Я подошел к дому; дверь внизу была заперта, я постучался. Неосвещенное окошко в нижнем этаже осторожно отворилось, и показалась голова Гагина.
– Нашли? – спросил я его.
– Она вернулась, – отвечал он мне шёпотом, – она в своей комнате и раздевается. Всё в порядке.
– Слава богу! – воскликнул я с несказанным порывом радости, – слава богу! Теперь всё прекрасно. Но вы знаете, мы должны еще переговорить.
– В другое время, – возразил он, тихо потянув к себе раму, – в другое время, а теперь прощайте.
– До завтра, – промолвил я, – завтра всё будет решено.
– Прощайте, – повторил Гагин. Окно затворилось.
Я чуть было не постучал в окно. Я хотел тогда же сказать Гагину, что я прошу руки его сестры. Но такое сватанье в такую пору… «До завтра, – подумал я, – завтра я буду счастлив…»
Завтра я буду счастлив! У счастья нет завтрашнего дня; у него нет и вчерашнего; оно не помнит прошедшего, не думает о будущем; у него есть настоящее – и то не день, а мгновенье.
Я не помню, как дошел я до З. Не ноги меня несли, не лодка меня везла: меня поднимали какие-то широкие, сильные крылья. Я прошел мимо куста, где пел соловей, я остановился и долго слушал: мне казалось, он пел мою любовь и мое счастье.
XXI
Когда, на другой день утром, я стал подходить к знакомому домику, меня поразило одно обстоятельство: все окна в нем были растворены и дверь тоже была раскрыта; какие-то бумажки валялись перед порогом; служанка с метлой показалась за дверью.
Я приблизился к ней…
– Уехали! – брякнула она, прежде чем я успел спросить ее: дома ли Гагин?
– Уехали?.. – повторил я. – Как уехали? Куда?
– Уехали сегодня утром, в шесть часов, и не сказали куда. Постойте, ведь вы, кажется, г-н Н.?
– Я г-н Н.
– К вам есть письмо у хозяйки. – Служанка пошла наверх и вернулась с письмом. – Вот-с, извольте.
– Да не может быть… Как же это так?.. – начал было я.
Служанка тупо посмотрела на меня и принялась мести.

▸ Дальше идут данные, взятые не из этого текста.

theorem met_ClocksFailOver_3 :
    (∃ (s : State), s.Inv ∧ s.Up ∧ s.dev.inReset 13 = false ∧ s.dev.inn.clkForcing ≠ 0) ∧
    (∃ (s : State), s.Inv ∧ s.Up ∧ s.dev.inReset 13 = false ∧ s.dev.regBit 13 R.CLK_MONCTL 2 = true) ∧
    (∃ (s : State), s.Inv ∧ s.Up ∧ s.dev.inReset 13 = false ∧ s.dev.bit 15 F.CLK_OSCF.ready = false) ∧
    (∃ (s : State), s.Inv ∧ s.Up ∧ s.dev.inReset 13 = false ∧ PageOpen s.dev 15) ∧
    (∃ (s : State), s.Inv ∧ s.Up ∧ s.dev.inReset 13 = false ∧ s.dev.onOscf 0 = false ∧ s.dev.bit 15 F.CLK_OSCF.ready = true ∧ s.dev.fld 15
      F.CLK_TRIMCTL.ref ≠ 3 ∧ s.dev.inn.oscGoal = none) :=
  ⟨⟨w12, made_inv _, by unfold State.Up; decide +kernel⟩,
    ⟨w0, made_inv _, by unfold State.Up; decide +kernel⟩,
    ⟨w7, made_inv _, by unfold State.Up; decide +kernel⟩,
    ⟨w0, made_inv _, by unfold PageOpen State.Up; decide +kernel⟩,
    ⟨w5, made_inv _, by unfold State.Up; decide +kernel⟩⟩

end Clock

namespace Time

def md (f : Inner → Inner) : Op := modI f
def w0 : State := mp (both (setF 16 fClkEn 1) skip)
def w1 : State := mp (both (setF 16 fClkEn 1) (setF 16 F.TIME_CTL.sw_steer 1))
def w4 : State := mp (both (setF 16 fClkEn 1) (ops [setF 16 F.TIME_CTL.sw_steer 1, setF 80 F.LNK_DEV.tparent 0xF,
  setReg 16 R.TIME_STEP_LO 0xFFFFFF00, setReg 16 (R.TIME_STEP_LO+1) 0xFFFFFFFF]))
def w5 : State := mp (both (setF 16 fClkEn 1) (md fun n => {n with hold := 55, devtime := 99}))

theorem met_DeviceTime :
    (∃ (s : State), s.Inv ∧ s.Up ∧ PageOpen s.dev 16) ∧
    (∃ (s : State) (v : Word), s.Inv ∧ s.Up ∧ PageOpen s.dev 16 ∧ s.dev.adjusted = true ∧ -200000 ≤ BitVec.toInt v ∧ BitVec.toInt v ≤ 200000) ∧
    (∃ (s : State), s.Inv ∧ s.Up ∧ PageOpen s.dev 16 ∧ s.dev.adjusted = false) ∧
    (∃ (s : State), s.Inv ∧ s.Up ∧ PageOpen s.dev 16 ∧ s.dev.adjusted = true ∧ s.dev.inn.hold = 0 ∧ s.dev.inn.devfrac < nsUnit ∧ s.dev.inn.devtime
      < 2 ^ 64 ∧ 0 ≤ (BitVec.ofNat 64 (s.dev.reg64 16 R.TIME_STEP_LO)).toInt) ∧
    (∃ (s : State), s.Inv ∧ s.Up ∧ PageOpen s.dev 16 ∧ s.dev.adjusted = true ∧ s.dev.inn.hold = 0 ∧ s.dev.inn.devfrac < nsUnit ∧ s.dev.inn.devtime
      < 2 ^ 64 ∧ -1000000000 ≤ (BitVec.ofNat 64 (s.dev.reg64 16 R.TIME_STEP_LO)).toInt ∧ (BitVec.ofNat 64 (s.dev.reg64 16 R.TIME_STEP_LO)).toInt <
      0) ∧
    (∃ (s : State), s.Inv ∧ s.Up ∧ PageOpen s.dev 16 ∧ s.dev.inn.hold ≠ 0 ∧ s.dev.inn.hold ≤ s.dev.sysCycle48 * 1000000000) ∧
    (∃ (s : State), s.Inv ∧ s.Up ∧ PageOpen s.dev 16 ∧ s.dev.steer = 0) ∧
    (∃ (s : State), s.Inv ∧ s.Up ∧ PageOpen s.dev 16 ∧ s.dev.steer = 2) :=
  ⟨⟨w0, made_inv _, by unfold PageOpen State.Up; decide +kernel⟩,
    ⟨w1, 5, made_inv _, by unfold PageOpen State.Up; decide +kernel⟩,
    ⟨w0, made_inv _, by unfold PageOpen State.Up; decide +kernel⟩,
    ⟨w1, made_inv _, by unfold PageOpen State.Up; decide +kernel⟩,
    ⟨w4, made_inv _, by unfold PageOpen State.Up; decide +kernel⟩,
    ⟨w5, made_inv _, by unfold PageOpen State.Up; decide +kernel⟩,
    ⟨w0, made_inv _, by unfold PageOpen State.Up; decide +kernel⟩,
    ⟨w1, made_inv _, by unfold PageOpen State.Up; decide +kernel⟩⟩

end Time

namespace Rails

def ph (p : Phase) : Op := modI fun n => {n with phase := p}
def pw (f : Power → Power) : Op := modI fun n => {n with pow := f n.pow}
def w0 : State := mp skip
def w1 : State := mp (ph .off)
def w2 : State := mp (ph .seq)
def w3 : State := mp (ops [ph .seq, setF 17 F.PWR_STRAPS.pwr_seq 1, forAll (List.range 8) fun x => setF 19 (fReg F.PWR_REG0.en x) 1])
def w4 : State := mp (ops [ph .seq, pw fun w => {w with waking := true}])
def w5 : State := mp (ops [ph .seq, pw fun w => {w with turned := [2,1,0]}])
def w9 : State := mp (pw fun w => {w with pmb := some (5, 6, 1, 2)})

theorem met_RailsAndRegulators :
    (∃ (s : State), s.Inv ∧ s.dev.inn.phase = Phase.off) ∧
    (∃ (s : State), s.Inv ∧ s.dev.inn.phase ≠ Phase.off) ∧
    (∃ (s : State), s.Inv ∧ s.dev.inn.phase = Phase.seq ∧ s.dev.seqNext = none ∧ s.dev.pow.waking = false) ∧
    (∃ (s : State), s.Inv ∧ s.dev.inn.phase = Phase.seq ∧ s.dev.seqNext = none ∧ s.dev.pow.waking = true) ∧
    (∃ (s : State) (x : Nat), s.Inv ∧ s.dev.inn.phase = Phase.seq ∧ s.dev.seqNext = some x ∧ x < 8) ∧
    (∃ (s : State) (c : Fin 4) (x : Nat) (xs : List Nat), s.Inv ∧ s.dev.inn.phase = Phase.seq ∧ c ≠ 0 ∧ s.dev.pow.turned = x :: xs ∧ x < 8) ∧
    (∃ (s : State), s.Inv ∧ s.Up ∧ s.dev.inReset 17 = false) ∧
    (∃ (s : State) (x : Fin 8) (y : Fin 8), s.Inv ∧ s.Up ∧ s.dev.inReset 17 = false ∧ PageOpen s.dev 19 ∧ s.dev.bit 19 F.PWR_PMBSTAT.busy = false ∧
      s.dev.bit 19 F.PWR_PMBCTL.en = true ∧ (x : Nat) ≤ 4 ∧ (y : Nat) ≤ 4) ∧
    (∃ (s : State) (z : Nat × Nat × Nat × Nat), s.Inv ∧ s.Up ∧ s.dev.inReset 17 = false ∧ s.dev.pow.pmb = some z) :=
  ⟨⟨w1, made_inv _, by decide +kernel⟩,
    ⟨w0, made_inv _, by decide +kernel⟩,
    ⟨w2, made_inv _, by decide +kernel⟩,
    ⟨w4, made_inv _, by decide +kernel⟩,
    ⟨w3, 0, made_inv _, by decide +kernel⟩,
    ⟨w5, 1, 2, [1, 0], made_inv _, by decide +kernel⟩,
    ⟨w0, made_inv _, by unfold State.Up; decide +kernel⟩,
    ⟨w0, 1, 1, made_inv _, by unfold PageOpen State.Up; decide +kernel⟩,
    ⟨w9, (5, 6, 1, 2), made_inv _, by unfold State.Up; decide +kernel⟩⟩

end Rails

namespace PowerOf

def ph (p : Phase) : Op := modI fun n => {n with phase := p}
def pw (f : Power → Power) : Op := modI fun n => {n with pow := f n.pow}
def w0 : State := mp skip
def w1 : State := mp run1
def w2 : State := mp (ops [run1, modR 1 fun g => {g with powGoal := some 1}])
def w3 : State := mp (pw fun w => {w with ramping := [70]})
def w4 : State := mp (ops [run1, modR 1 fun g => {g with rebuild := true}])
def w5 : State := mp (pw fun w => {w with p3 := true})
def w6 : State := mp (pw fun w => {w with saving := some 5})
def w7 : State := mp (ops [ph .p3, modI fun n => {n with wakeDue := some 3}])
def w9 : State := mp (setReg 18 R.PWR_DOMCTL 0x5FFF)

theorem met_PowerStates :
    (∃ (s : State) (k : Fin 15) (v : BitVec 15), s.Inv ∧ s.Up ∧ s.dev.inReset 17 = false ∧ PageOpen s.dev 18 ∧ (∀ (i : Fin 15), ((v.getLsbD (i :
      Nat) == s.dev.regBit 18 R.PWR_DOMCTL (i : Nat)) = true) = (i ≠ k)) ∧ s.dev.domRefusal (64 + (k : Nat)) (v.getLsbD (k : Nat)) = 0 ∧ v.getLsbD
      (k : Nat) = true ∧ s.dev.pow.ramping = []) ∧
    (∃ (s : State) (k : Fin 15) (v : BitVec 15), s.Inv ∧ s.Up ∧ s.dev.inReset 17 = false ∧ PageOpen s.dev 18 ∧ (∀ (i : Fin 15), ((v.getLsbD (i :
      Nat) == s.dev.regBit 18 R.PWR_DOMCTL (i : Nat)) = true) = (i ≠ k)) ∧ s.dev.domRefusal (64 + (k : Nat)) (v.getLsbD (k : Nat)) = 0 ∧ v.getLsbD
      (k : Nat) = false) ∧
    (∃ (s : State) (k : Fin 79), s.Inv ∧ s.Up ∧ s.dev.inReset 17 = false ∧ s.dev.pow.ramping = [(k : Nat)] ∧ s.dev.pow.waiting = []) ∧
    (∃ (s : State) (r : RegionId), s.Inv ∧ s.Up ∧ s.dev.inReset 17 = false ∧ PageOpen s.dev 18 ∧ s.dev.rgnP (r : Nat) = 0 ∧ s.dev.rgnRefusal r 1 =
      0) ∧
    (∃ (s : State) (r : RegionId) (st : Fin 4), s.Inv ∧ s.Up ∧ s.dev.inReset 17 = false ∧ PageOpen s.dev 18 ∧ (st : Nat) < 3 ∧ s.dev.rgnRefusal r
      (st : Nat) ≠ 0) ∧
    (∃ (s : State) (r : RegionId), s.Inv ∧ s.Up ∧ s.dev.inReset 17 = false ∧ (s.dev.rg r).powGoal = some 1 ∧ s.dev.rgnP (r : Nat) = 0 ∧
      s.dev.quietRegion r = true ∧ s.dev.inn.stopAt = none) ∧
    (∃ (s : State) (r : RegionId) (slot : SlotId), s.Inv ∧ s.Up ∧ s.dev.inReset 17 = false ∧ PageOpen s.dev 17 ∧ (s.dev.rg r).rebuild = true ∧
      s.dev.rgnP (r : Nat) = 0 ∧ s.dev.rgnMoving (r : Nat) = false ∧ s.dev.slot r slot = slResident) ∧
    (∃ (s : State) (r : RegionId) (slot : SlotId), s.Inv ∧ s.Up ∧ s.dev.inReset 17 = false ∧ PageOpen s.dev 17 ∧ (s.dev.rg r).rebuild = true ∧
      s.dev.rgnP (r : Nat) = 0 ∧ s.dev.rgnMoving (r : Nat) = false ∧ s.dev.slot r slot ≠ slResident) ∧
    (∃ (s : State), s.Inv ∧ s.Up ∧ s.dev.inReset 17 = false ∧ PageOpen s.dev 17 ∧ s.dev.p3Refusal = 0) ∧
    (∃ (s : State), s.Inv ∧ s.Up ∧ s.dev.inReset 17 = false ∧ s.dev.pow.p3 = true ∧ s.dev.bit 17 F.PWR_DEVCTL.p3_stop = false) ∧
    (∃ (s : State), s.Inv ∧ s.Up ∧ s.dev.inReset 17 = false ∧ s.dev.pow.saving.isSome = true) ∧
    (∃ (s : State) (k : Nat), s.Inv ∧ s.dev.inn.phase = Phase.p3 ∧ s.dev.wakeSource = some k ∧ k < 8) :=
  ⟨⟨w9, 13, 32767, made_inv _, by unfold PageOpen State.Up; decide +kernel⟩,
    ⟨w0, 13, ↑32767 ^^^ ↑(1 <<< 13), made_inv _, by unfold PageOpen State.Up; decide +kernel⟩,
    ⟨w3, 70, made_inv _, by unfold State.Up; decide +kernel⟩,
    ⟨w1, 1, made_inv _, by unfold PageOpen State.Up; decide +kernel⟩,
    ⟨w0, 1, 1, made_inv _, by unfold PageOpen State.Up; decide +kernel⟩,
    ⟨w2, 1, made_inv _, by unfold State.Up; decide +kernel⟩,
    ⟨w4, 1, Fin.ofNat 8 1, made_inv _, by unfold PageOpen State.Up; decide +kernel⟩,
    ⟨w4, 1, Fin.ofNat 8 0, made_inv _, by unfold PageOpen State.Up; decide +kernel⟩,
    ⟨w0, made_inv _, by unfold PageOpen State.Up; decide +kernel⟩,
    ⟨w5, made_inv _, by unfold State.Up; decide +kernel⟩,
    ⟨w6, made_inv _, by unfold State.Up; decide +kernel⟩,
    ⟨w7, 3, made_inv _, by decide +kernel⟩⟩

end PowerOf

namespace Start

Я развернул письмо. Ко мне писал Гагин; от Аси не было ни строчки. Он начал с того, что просил не сердиться на него за внезапный отъезд; он был уверен, что, по зрелом соображении, я одобрю его решение. Он не находил другого выхода из положения, которое могло сделаться затруднительным и опасным. «Вчера вечером, – писал он, – пока мы оба молча ожидали Асю, я убедился окончательно в необходимости разлуки. Есть предрассудки, которые я уважаю; я понимаю, что вам нельзя жениться на Асе. Она мне всё сказала; для ее спокойствия я должен был уступить ее повторенным, усиленным просьбам». В конце письма он изъявлял сожаление о том, что наше знакомство так скоро прекратилось, желал мне счастья, дружески жал мне руку и умолял меня не стараться их отыскивать.
«Какие предрассудки? – вскричал я, как будто он мог меня слышать, – что за вздор! Кто дал право похитить ее у меня…» Я схватил себя за голову…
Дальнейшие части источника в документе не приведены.